### Stored items

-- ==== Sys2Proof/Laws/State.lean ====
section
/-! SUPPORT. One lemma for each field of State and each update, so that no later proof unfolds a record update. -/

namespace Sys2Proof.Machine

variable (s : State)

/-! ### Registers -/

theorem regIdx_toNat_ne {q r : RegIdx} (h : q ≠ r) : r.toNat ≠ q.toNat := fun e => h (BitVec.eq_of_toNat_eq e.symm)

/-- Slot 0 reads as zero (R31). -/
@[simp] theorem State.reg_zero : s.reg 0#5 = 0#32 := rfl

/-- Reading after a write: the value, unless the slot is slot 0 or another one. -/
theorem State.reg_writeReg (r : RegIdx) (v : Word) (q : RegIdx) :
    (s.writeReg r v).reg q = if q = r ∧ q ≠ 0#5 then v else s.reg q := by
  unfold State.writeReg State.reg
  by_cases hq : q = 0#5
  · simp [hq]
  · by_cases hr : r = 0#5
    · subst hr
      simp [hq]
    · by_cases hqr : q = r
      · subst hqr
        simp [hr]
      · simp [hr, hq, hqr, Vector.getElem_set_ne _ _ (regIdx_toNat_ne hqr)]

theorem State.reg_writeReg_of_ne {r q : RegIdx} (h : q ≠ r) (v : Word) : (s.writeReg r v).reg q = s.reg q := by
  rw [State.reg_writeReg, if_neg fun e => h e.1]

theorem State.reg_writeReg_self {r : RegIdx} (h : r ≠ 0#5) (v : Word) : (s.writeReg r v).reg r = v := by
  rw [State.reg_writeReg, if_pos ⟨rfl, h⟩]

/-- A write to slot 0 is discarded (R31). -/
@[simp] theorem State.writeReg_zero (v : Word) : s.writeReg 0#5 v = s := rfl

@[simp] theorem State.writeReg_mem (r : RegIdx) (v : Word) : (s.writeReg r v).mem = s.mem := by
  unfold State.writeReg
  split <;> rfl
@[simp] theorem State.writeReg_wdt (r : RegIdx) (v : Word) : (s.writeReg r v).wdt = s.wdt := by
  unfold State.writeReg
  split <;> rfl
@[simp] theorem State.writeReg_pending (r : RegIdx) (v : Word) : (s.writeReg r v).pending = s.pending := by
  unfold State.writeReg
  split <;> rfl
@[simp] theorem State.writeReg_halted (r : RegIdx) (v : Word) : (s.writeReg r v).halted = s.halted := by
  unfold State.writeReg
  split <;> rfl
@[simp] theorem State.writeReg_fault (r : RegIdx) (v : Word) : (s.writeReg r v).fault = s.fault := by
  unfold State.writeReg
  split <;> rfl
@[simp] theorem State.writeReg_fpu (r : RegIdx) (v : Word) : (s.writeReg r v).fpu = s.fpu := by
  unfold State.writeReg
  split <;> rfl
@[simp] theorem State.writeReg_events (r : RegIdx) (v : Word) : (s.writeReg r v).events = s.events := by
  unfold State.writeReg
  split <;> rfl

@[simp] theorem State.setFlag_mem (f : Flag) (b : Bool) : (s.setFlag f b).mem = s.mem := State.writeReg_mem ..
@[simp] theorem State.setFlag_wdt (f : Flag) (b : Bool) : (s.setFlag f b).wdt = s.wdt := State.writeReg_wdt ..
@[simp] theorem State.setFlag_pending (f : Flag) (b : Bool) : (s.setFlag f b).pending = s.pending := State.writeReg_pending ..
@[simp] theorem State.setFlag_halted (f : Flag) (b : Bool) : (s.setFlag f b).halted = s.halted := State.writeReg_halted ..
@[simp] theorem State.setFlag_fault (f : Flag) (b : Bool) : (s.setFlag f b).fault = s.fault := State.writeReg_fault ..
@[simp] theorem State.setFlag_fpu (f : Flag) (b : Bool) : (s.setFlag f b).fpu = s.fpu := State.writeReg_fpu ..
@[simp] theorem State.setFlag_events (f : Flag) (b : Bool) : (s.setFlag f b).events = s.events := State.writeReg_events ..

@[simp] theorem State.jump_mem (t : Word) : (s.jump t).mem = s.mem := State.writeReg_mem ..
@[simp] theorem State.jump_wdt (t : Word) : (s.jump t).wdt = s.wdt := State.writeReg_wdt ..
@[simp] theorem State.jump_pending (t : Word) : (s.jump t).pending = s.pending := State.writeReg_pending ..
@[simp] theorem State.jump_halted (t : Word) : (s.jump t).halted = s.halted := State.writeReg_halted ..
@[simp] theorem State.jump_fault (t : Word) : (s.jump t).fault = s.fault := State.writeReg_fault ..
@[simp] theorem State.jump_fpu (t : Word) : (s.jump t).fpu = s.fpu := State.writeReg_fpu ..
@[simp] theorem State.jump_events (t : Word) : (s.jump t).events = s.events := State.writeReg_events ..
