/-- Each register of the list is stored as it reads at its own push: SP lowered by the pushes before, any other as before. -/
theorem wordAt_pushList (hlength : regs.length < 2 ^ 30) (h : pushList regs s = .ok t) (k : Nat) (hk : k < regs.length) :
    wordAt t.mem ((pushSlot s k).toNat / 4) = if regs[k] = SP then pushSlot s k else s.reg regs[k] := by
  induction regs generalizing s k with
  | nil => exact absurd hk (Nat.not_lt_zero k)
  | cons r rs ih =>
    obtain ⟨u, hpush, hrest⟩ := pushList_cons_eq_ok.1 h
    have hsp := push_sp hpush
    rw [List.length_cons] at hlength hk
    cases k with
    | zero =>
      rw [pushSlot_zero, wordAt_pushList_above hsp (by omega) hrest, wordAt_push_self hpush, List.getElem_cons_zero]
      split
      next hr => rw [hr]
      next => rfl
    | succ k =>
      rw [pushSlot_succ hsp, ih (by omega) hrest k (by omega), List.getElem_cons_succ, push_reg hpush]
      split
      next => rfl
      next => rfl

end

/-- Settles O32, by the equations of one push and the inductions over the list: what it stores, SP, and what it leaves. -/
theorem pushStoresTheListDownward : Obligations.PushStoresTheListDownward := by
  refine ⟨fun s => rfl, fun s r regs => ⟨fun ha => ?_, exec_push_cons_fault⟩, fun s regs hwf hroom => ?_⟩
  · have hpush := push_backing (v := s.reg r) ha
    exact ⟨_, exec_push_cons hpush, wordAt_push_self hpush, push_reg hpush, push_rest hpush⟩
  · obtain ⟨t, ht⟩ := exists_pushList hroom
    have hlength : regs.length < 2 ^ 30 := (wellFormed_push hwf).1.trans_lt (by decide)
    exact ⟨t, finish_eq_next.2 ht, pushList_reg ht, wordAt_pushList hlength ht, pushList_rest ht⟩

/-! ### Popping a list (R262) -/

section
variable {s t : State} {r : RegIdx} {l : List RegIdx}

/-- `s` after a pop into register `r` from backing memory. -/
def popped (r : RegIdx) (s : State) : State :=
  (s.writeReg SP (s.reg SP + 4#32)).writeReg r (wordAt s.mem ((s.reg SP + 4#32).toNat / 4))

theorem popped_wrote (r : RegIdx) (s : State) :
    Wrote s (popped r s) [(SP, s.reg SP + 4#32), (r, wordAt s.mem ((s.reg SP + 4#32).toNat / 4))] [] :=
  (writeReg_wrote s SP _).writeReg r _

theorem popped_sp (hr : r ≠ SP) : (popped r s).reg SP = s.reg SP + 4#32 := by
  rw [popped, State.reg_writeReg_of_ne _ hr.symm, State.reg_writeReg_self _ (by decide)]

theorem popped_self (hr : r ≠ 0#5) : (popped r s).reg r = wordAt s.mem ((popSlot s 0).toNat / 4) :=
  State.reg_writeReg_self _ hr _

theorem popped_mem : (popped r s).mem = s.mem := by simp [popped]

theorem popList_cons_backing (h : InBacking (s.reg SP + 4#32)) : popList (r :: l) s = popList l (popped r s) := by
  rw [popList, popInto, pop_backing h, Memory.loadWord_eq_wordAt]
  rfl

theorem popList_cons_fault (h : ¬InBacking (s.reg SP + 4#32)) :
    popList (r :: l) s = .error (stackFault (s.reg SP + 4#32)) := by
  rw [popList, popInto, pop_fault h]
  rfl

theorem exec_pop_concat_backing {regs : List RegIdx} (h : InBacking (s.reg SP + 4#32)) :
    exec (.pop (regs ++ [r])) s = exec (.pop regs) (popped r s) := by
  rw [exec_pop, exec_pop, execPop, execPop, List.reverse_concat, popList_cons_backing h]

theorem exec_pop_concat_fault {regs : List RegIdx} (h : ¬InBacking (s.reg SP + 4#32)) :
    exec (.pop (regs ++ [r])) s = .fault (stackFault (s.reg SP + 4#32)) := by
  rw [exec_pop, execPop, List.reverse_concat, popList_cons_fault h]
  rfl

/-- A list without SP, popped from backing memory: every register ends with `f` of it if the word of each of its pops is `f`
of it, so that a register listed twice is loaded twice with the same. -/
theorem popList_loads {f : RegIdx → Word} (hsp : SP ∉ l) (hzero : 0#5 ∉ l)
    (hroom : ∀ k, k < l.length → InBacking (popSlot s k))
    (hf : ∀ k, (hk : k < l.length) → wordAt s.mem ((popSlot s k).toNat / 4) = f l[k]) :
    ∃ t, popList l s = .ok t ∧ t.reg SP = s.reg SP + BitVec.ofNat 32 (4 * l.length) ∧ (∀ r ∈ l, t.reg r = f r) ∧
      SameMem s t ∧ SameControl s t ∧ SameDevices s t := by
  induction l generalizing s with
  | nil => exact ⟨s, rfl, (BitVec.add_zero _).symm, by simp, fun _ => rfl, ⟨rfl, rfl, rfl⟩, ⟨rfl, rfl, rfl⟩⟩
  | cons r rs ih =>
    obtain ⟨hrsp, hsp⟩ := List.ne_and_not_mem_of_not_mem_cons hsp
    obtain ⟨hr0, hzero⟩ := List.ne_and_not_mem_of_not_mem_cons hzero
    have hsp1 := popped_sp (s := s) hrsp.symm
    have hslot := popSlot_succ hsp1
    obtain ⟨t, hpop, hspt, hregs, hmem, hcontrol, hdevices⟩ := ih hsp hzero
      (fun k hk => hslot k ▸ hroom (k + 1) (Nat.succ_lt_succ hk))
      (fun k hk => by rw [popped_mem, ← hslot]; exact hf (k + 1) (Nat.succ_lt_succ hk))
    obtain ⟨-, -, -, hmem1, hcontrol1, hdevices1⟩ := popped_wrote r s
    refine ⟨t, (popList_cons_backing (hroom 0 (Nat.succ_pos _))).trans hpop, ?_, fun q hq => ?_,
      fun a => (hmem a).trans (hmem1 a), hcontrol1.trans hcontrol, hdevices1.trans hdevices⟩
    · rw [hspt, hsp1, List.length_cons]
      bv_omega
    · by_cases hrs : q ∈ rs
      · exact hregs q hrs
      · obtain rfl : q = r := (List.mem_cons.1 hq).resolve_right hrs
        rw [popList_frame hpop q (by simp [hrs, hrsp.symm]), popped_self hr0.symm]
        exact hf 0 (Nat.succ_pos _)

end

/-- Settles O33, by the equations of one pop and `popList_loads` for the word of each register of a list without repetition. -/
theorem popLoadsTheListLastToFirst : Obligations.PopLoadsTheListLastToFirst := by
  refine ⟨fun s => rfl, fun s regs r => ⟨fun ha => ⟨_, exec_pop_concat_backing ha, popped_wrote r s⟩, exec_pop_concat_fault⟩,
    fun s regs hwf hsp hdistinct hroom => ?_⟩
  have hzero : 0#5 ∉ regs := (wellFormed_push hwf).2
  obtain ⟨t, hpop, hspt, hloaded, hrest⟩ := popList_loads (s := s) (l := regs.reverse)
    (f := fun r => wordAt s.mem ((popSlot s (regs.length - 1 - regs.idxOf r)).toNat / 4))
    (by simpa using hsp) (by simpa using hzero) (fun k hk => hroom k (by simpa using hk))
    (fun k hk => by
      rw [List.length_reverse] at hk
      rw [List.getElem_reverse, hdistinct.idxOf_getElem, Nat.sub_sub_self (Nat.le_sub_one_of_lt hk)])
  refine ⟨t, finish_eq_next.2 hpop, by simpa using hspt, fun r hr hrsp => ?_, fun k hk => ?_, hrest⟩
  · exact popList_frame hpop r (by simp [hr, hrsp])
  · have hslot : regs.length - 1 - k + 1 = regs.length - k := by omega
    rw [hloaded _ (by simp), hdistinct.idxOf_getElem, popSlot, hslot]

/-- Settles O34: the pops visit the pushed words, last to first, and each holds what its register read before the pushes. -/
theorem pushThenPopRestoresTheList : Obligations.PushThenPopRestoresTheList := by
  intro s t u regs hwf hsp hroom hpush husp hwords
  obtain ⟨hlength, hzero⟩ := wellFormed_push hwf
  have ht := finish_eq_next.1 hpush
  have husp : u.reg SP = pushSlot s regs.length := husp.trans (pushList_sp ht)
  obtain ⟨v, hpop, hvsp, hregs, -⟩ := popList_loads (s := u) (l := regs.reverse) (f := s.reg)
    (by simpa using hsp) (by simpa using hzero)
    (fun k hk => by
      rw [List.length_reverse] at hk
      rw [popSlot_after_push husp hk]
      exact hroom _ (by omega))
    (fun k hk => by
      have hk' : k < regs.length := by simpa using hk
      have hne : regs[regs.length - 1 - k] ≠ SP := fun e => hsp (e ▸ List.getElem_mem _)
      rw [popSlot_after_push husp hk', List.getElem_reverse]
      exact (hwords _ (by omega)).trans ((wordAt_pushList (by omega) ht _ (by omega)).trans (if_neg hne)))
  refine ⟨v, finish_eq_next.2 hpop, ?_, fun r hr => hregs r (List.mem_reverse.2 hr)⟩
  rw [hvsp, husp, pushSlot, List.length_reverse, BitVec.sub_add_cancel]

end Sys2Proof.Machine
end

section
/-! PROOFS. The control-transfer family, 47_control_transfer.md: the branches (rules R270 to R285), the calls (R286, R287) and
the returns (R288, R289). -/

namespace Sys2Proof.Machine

### Work task
Copy out each line of the data containing the string "hloaded".

### Written solution
  obtain ⟨t, hpop, hspt, hloaded, hrest⟩ := popList_loads (s := s) (l := regs.reverse)
    rw [hloaded _ (by simp), hdistinct.idxOf_getElem, popSlot, hslot]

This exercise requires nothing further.